If adequate housing is viewed as one of the most basic human rights, why are prices more stretched than ever? Many young borrowers and first-time buyers on low to medium incomes struggle to get on the property ladder, and finding affordable rentals in major cities around the world is becoming more difficult. What role are financial markets playing to help reduce the inequalities? Who might benefit from social mortgages? And importantly, how will social lending affect credit ratings?

S&P Global Ratings believes there are potential credit risks inherent to social lending. This article explains our view and addresses the aforementioned questions.

Frequently Asked Questions

What are social residential mortgage-backed security (RMBS) loans?

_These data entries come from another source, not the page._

-- ==== Sys2Proof/Machine/Ops.lean ====
section
/-! DEFINITION. The named operations over memory, registers and the shared tables: the input space, the byte step's two
register updates, fault entry, RESET, the prologue and the epilogue of every VALIDATE, and the choice of the acting
instance. -/

namespace Sys2Proof.Machine

/-- What `exec` and `step` answer. -/
abbrev Answer := Host.Outcome State Fault Refusal

/-! ### The input space `IN` (R51) -/

/-- The byte at an index, if the host has supplied one. -/
def Memory.read : Memory → Nat → Option Byte
  | [], _ => none
  | (a, b) :: m, i => if a = i then some b else Memory.read m i

/-- Put a byte at an index, keeping the addresses strictly rising. -/
def Memory.write : Memory → Nat → Byte → Memory
  | [], i, v => [(i, v)]
  | (a, b) :: m, i, v =>
    if i < a then (i, v) :: (a, b) :: m
    else if i = a then (i, v) :: m
    else (a, b) :: Memory.write m i v

/-- Whether every address of the space is at least `lo` and the addresses rise strictly. -/
def Memory.risesFrom : Nat → Memory → Bool
  | _, [] => true
  | lo, (a, _) :: m => decide (lo ≤ a) && Memory.risesFrom (a + 1) m

/-- The canonical form: addresses strictly rising. An unlisted index holds no byte, so no entry can equal it. -/
def Memory.wf (m : Memory) : Bool := Memory.risesFrom 0 m

/-- The space that holds the bytes of a buffer at consecutive indices from `i` (R51). -/
def Memory.ofBytesAt (i : Nat) : List Byte → Memory
  | [] => []
  | b :: bs => (i, b) :: Memory.ofBytesAt (i + 1) bs

/-- The `n` bytes from index `i` in ascending order (R53), or `none` if one of them was never supplied. -/
def Memory.sliceAt (m : Memory) (i : Nat) : Nat → Option (List Byte)
  | 0 => some []
  | n + 1 =>
    match m.read i, m.sliceAt (i + 1) n with
    | some b, some bs => some (b :: bs)
    | _, _ => none

/-- The snapshot of `IN[0..LEN-1]` (R202). -/
def snapshot (i : Inst) : Option (List Byte) := i.input.sliceAt 0 i.len

/-! ### The byte step's register updates -/

/-- `S <- n` and `IDX <- IDX + 1` (R24, R170, R171, R181). -/
def State.stepS (st : State) (n : Code) : State :=
  { st with inst := { st.inst with s := n, idx := st.inst.idx + 1 } }

/-- `OFF <- o` and `IDX <- IDX + 1` (R24, R183, R184). -/
def State.stepOff (st : State) (o : Row) : State :=
  { st with inst := { st.inst with off := o, idx := st.inst.idx + 1 } }

/-- A byte step that carries the raw state: `S` takes the entry read, if it holds a value. -/
def carryS (st : State) : Option Code → Answer
  | some n => .next (st.stepS n)
  | none => .fault .tableEntryAbsent

/-- A byte step that carries the offset: `OFF` takes the shifted row, if the row holds a value. -/
def carryOff (st : State) : Option Row → Answer
  | some o => .next (st.stepOff o)
  | none => .fault .tableEntryAbsent

/-- One byte step of the run in progress on the byte `b`: exactly one table read, by variant (R55, R170, R171, R181,
R183, R184). -/
def byteStep (b : Byte) (st : State) : Answer :=
  match st.inst.run with
  | none => .refused .noRunInProgress
  | some r =>
    match r.variant with
    | .ds => carryS st (st.tables.readSb st.inst.s b)
    | .db => carryS st (st.tables.readBs b st.inst.s)
    | .p4 => carryS st ((st.tables.readRow4 b).map fun row => plainStep4 row st.inst.s)
    | .p6 => carryOff st ((st.tables.readRow6p b).map fun row => premulStep row st.inst.off)
    | .p6u => carryOff st ((st.tables.readRow6p b).map fun row => premulStep row st.inst.off)

/-! ### Faults (R221 to R227) -/

/-- `raise F`: record the code in `STATUS.ERR`, clear `STATUS.DONE`, change nothing else (R226). -/
def State.raise (st : State) (e : ErrCode) : State :=
  { st with inst := { st.inst with err := e, done := false } }

/-- A command: ignored while a fault is recorded (R227), else as given. The recorded fault has no return but RESET. -/
def command (body : State → Answer) (st : State) : Answer :=
  match st.inst.err with
  | .none => body st
  | .tablesNotBuilt | .illegalInitialState | .illegalCommand => .next st

/-! ### BUILD (R150, R155) -/

/-- The tables hold their built values and `TBL_READY` reads 1 (R150; R59: all writes before the flag; log entry 13). -/
def State.installTables (st : State) : State := { st with tables := Tables.built, tblReady := true }

/-! ### The prologue and the epilogue of a VALIDATE (R202, R203) -/

/-- The state after a prologue that raised nothing: `DONE <- 0`, `IDX <- 0`, the carried register loaded from `INIT`, and
the run in progress with its snapshot (R202). -/
def State.beginRun (st : State) (v : Variant) (slice : List Byte) : State :=
  if v.rawState then
    { st with inst :=
      { st.inst with done := false, idx := 0, s := st.inst.init, run := some ⟨v, slice⟩ } }
  else
    { st with inst :=
      { st.inst with done := false, idx := 0, off := premulLoad st.inst.init, run := some ⟨v, slice⟩ } }

/-- The prologue's checks and loads, in the order of R202 and R225 (log entries 5, 6 and 8). -/
def prologue (v : Variant) (st : State) : Answer :=
  if st.tblReady = false then .next (st.raise .tablesNotBuilt)
  else if st.inst.init.toNat > 8 then .next (st.raise .illegalInitialState)
  else
    match snapshot st.inst with
    | none => .fault .inputByteAbsent
    | some slice => .next (st.beginRun v slice)

/-- The final state code of a run, from the register its variant carries (R203). -/
def finalCode (v : Variant) (i : Inst) : Code := if v.rawState then i.s else premulDecode i.off

/-- The epilogue: `RESULT` takes the final state, `DONE <- 1`, and no run is in progress (R203, R209). -/
def State.finishRun (st : State) (v : Variant) : State :=
  { st with inst := { st.inst with result := finalCode v st.inst, done := true, run := none } }

/-! ### RESET (R250) -/

/-- An instance after RESET: the values of R38; the instance's number and what is the host's (its buffer, its moves, what
it has read) stay (DEDUCED, log entry 7). -/
def Inst.reset (i : Inst) : Inst :=
  { Inst.initial i.id with input := i.input, moves := i.moves, readOut := i.readOut }

/-- RESET: all instances and the shared tables together (R233, R250). -/
def State.resetAll (st : State) : State :=
  { st with
    tables := Tables.afterReset st.params.autoBuild
    tblReady := st.params.autoBuild
    inst := st.inst.reset
    parked := st.parked.map Inst.reset }

/-- Whether a command of another instance is in progress. -/
def State.otherRuns (st : State) : Bool := st.parked.any fun i => i.run.isSome

/-- RESET where the host has that move: commands are atomic, so no other instance is inside one (R250, U23; log entry 15). -/
def doReset (st : State) : Answer :=
  if st.otherRuns then .refused .resetDuringCommand else .next st.resetAll

/-! ### The host's register accesses (R25 to R29) -/

/-- `INIT <- c` by the host (R26). -/
def State.setInit (st : State) (c : Code) : State :=
  { st with inst := { st.inst with init := c, initSet := true } }

/-- `LEN <- n` by the host (R25). -/
def State.setLen (st : State) (n : Nat) : State :=
  { st with inst := { st.inst with len := n, lenSet := true } }

/-- The host's buffer becomes `m` (R51). -/
def State.setInput (st : State) (m : Memory) : State := { st with inst := { st.inst with input := m } }

/-- The host's read of `r` returns `v`. -/
def State.setReadOut (st : State) (r : CReg) (v : Nat) : State :=
  { st with inst := { st.inst with readOut := some (r, v) } }

/-- The host has made its first move. -/
def State.setMoves (st : State) (ms : List HostMove) : State := { st with inst := { st.inst with moves := ms } }

/-- A host write of CR2: every value below `2^IDXW` is legal (R25; log entry 16). -/
def hostWriteLen (n : Nat) (st : State) : Answer :=
  if Config.lenFits st.params n then .next (st.setLen n) else .refused .lenNotRepresentable

/-- A host read of a control register (R25 to R29, R38; log entries 5 and 16). -/
def hostRead (r : CReg) (st : State) : Answer :=
  match r with
  | .cmd => .refused .cmdIsWriteOnly
  | .init => .next (st.setReadOut .init st.inst.init.toNat)
  | .len => .next (st.setReadOut .len st.inst.len)
  | .status => .next (st.setReadOut .status (statusWord st).toNat)
  | .result => if st.inst.done then .next (st.setReadOut .result st.inst.result.toNat) else .refused .resultHasNoValue

/-- `INIT <- RESULT`: the read of CR4 and the write of CR1 (R93, R205; log entry 17). -/
def hostCarry (st : State) : Answer :=
  if st.inst.done then .next ((st.setReadOut .result st.inst.result.toNat).setInit st.inst.result)
  else .refused .resultHasNoValue

/-! ### Instances (R233) -/

/-- Take the instance with a number out of a list. -/
def takeInst (k : Nat) : List Inst → Option (Inst × List Inst)
  | [] => none
  | i :: is =>
    if i.id = k then some (i, is)
    else (takeInst k is).map fun p => (p.1, i :: p.2)

/-- Make instance `k` the acting one. -/
def State.focus (st : State) (k : Nat) : Option State :=
  if st.inst.id = k then some st
  else (takeInst k st.parked).map fun p => { st with inst := p.1, parked := st.inst :: p.2 }

/-- The next turn, if one is left: the acting instance becomes the one it names. -/
def State.takeTurn (st : State) : Except Refusal State :=
  match st.turns with
  | [] => .ok st
  | k :: ks =>
    match ({ st with turns := ks } : State).focus k with
    | some t => .ok t
    | none => .error (.noSuchInstance k)

end Sys2Proof.Machine
end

Although there is no globally uniform definition of what constitutes a social mortgage, some recent U.K. RMBS transactions and the lender's associated social bond issuance framework were structured to comply with the International Capital Market Association's Social Bond Principles (ICMA's SBP). It defines a social bond as those that use the proceeds exclusively to finance or re-finance new or existing eligible social projects, among other considerations. For social RMBS, the eligible social projects typically include a commitment by the lender to use the proceeds to promote access to affordable mortgage funding and greater financial wellbeing to borrowers, including those who are currently underserved by other lenders.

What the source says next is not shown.